▶ Exercise material:
========
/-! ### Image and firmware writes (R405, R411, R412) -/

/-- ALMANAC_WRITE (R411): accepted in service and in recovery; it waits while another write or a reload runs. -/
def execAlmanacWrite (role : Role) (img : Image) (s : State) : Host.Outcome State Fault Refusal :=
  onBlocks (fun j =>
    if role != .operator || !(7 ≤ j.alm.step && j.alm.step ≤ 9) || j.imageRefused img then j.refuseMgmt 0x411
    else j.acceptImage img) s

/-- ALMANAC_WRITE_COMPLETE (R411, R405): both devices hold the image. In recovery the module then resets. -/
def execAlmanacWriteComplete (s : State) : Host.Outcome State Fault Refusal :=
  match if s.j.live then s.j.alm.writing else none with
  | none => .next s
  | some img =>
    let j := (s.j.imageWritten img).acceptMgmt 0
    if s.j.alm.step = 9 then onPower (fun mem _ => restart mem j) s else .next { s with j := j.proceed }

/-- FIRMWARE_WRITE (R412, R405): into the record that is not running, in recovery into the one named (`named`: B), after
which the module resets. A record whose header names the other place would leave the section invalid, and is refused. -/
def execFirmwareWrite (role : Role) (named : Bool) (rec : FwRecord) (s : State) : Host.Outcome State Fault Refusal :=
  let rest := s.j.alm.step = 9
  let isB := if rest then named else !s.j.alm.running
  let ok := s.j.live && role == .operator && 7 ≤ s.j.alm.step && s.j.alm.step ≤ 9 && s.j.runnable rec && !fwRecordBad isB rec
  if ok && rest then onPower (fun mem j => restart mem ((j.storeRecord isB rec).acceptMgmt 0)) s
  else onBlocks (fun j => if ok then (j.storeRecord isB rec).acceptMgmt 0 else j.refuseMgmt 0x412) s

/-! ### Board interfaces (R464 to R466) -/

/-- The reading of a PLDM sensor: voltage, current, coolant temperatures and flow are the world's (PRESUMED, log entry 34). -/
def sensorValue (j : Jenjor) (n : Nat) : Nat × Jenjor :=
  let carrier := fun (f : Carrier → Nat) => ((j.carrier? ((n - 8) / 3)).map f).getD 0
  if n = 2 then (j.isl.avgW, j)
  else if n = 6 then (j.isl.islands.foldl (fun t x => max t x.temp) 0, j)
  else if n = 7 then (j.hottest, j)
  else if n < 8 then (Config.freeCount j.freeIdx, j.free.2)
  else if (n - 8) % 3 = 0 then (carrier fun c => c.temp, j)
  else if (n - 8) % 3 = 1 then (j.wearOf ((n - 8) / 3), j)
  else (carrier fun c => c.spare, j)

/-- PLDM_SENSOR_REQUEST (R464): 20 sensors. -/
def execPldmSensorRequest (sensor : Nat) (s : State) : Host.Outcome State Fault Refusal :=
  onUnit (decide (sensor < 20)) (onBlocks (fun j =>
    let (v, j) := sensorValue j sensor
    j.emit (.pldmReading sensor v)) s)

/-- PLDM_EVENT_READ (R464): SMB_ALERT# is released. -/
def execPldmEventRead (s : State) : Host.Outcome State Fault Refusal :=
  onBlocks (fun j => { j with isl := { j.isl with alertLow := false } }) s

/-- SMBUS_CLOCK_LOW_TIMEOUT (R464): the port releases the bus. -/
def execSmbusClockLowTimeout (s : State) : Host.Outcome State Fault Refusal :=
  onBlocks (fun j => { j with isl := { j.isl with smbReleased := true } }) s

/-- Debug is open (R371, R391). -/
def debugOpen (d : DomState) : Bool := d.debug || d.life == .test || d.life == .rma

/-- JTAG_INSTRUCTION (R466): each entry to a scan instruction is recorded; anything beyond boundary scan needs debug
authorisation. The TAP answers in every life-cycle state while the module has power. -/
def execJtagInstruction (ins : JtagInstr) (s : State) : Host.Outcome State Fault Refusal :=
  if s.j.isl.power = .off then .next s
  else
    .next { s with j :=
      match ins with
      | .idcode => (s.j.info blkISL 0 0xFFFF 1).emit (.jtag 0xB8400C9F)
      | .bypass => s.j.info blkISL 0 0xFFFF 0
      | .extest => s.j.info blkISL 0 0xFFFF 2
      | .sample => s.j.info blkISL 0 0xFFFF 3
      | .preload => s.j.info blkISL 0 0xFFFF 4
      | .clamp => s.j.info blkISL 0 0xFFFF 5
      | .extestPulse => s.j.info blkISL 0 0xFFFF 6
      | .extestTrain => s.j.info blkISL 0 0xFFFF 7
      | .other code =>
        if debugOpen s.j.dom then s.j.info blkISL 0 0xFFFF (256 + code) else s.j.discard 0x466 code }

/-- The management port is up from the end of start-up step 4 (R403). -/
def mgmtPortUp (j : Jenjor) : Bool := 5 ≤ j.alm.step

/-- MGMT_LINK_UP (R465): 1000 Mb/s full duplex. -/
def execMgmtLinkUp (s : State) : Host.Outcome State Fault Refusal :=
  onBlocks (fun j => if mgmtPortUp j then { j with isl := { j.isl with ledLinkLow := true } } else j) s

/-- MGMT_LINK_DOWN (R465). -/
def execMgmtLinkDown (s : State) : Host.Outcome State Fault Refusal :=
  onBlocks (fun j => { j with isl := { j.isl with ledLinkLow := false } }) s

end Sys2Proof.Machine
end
========
▶ Work required: Both the first line of the data above and the line with "def execAlmanacWriteComplete (s" must be included; please return exactly those lines and the ones between them.

▶ Response:
/-! ### Image and firmware writes (R405, R411, R412) -/

/-- ALMANAC_WRITE (R411): accepted in service and in recovery; it waits while another write or a reload runs. -/
def execAlmanacWrite (role : Role) (img : Image) (s : State) : Host.Outcome State Fault Refusal :=
  onBlocks (fun j =>
    if role != .operator || !(7 ≤ j.alm.step && j.alm.step ≤ 9) || j.imageRefused img then j.refuseMgmt 0x411
    else j.acceptImage img) s

/-- ALMANAC_WRITE_COMPLETE (R411, R405): both devices hold the image. In recovery the module then resets. -/
def execAlmanacWriteComplete (s : State) : Host.Outcome State Fault Refusal :=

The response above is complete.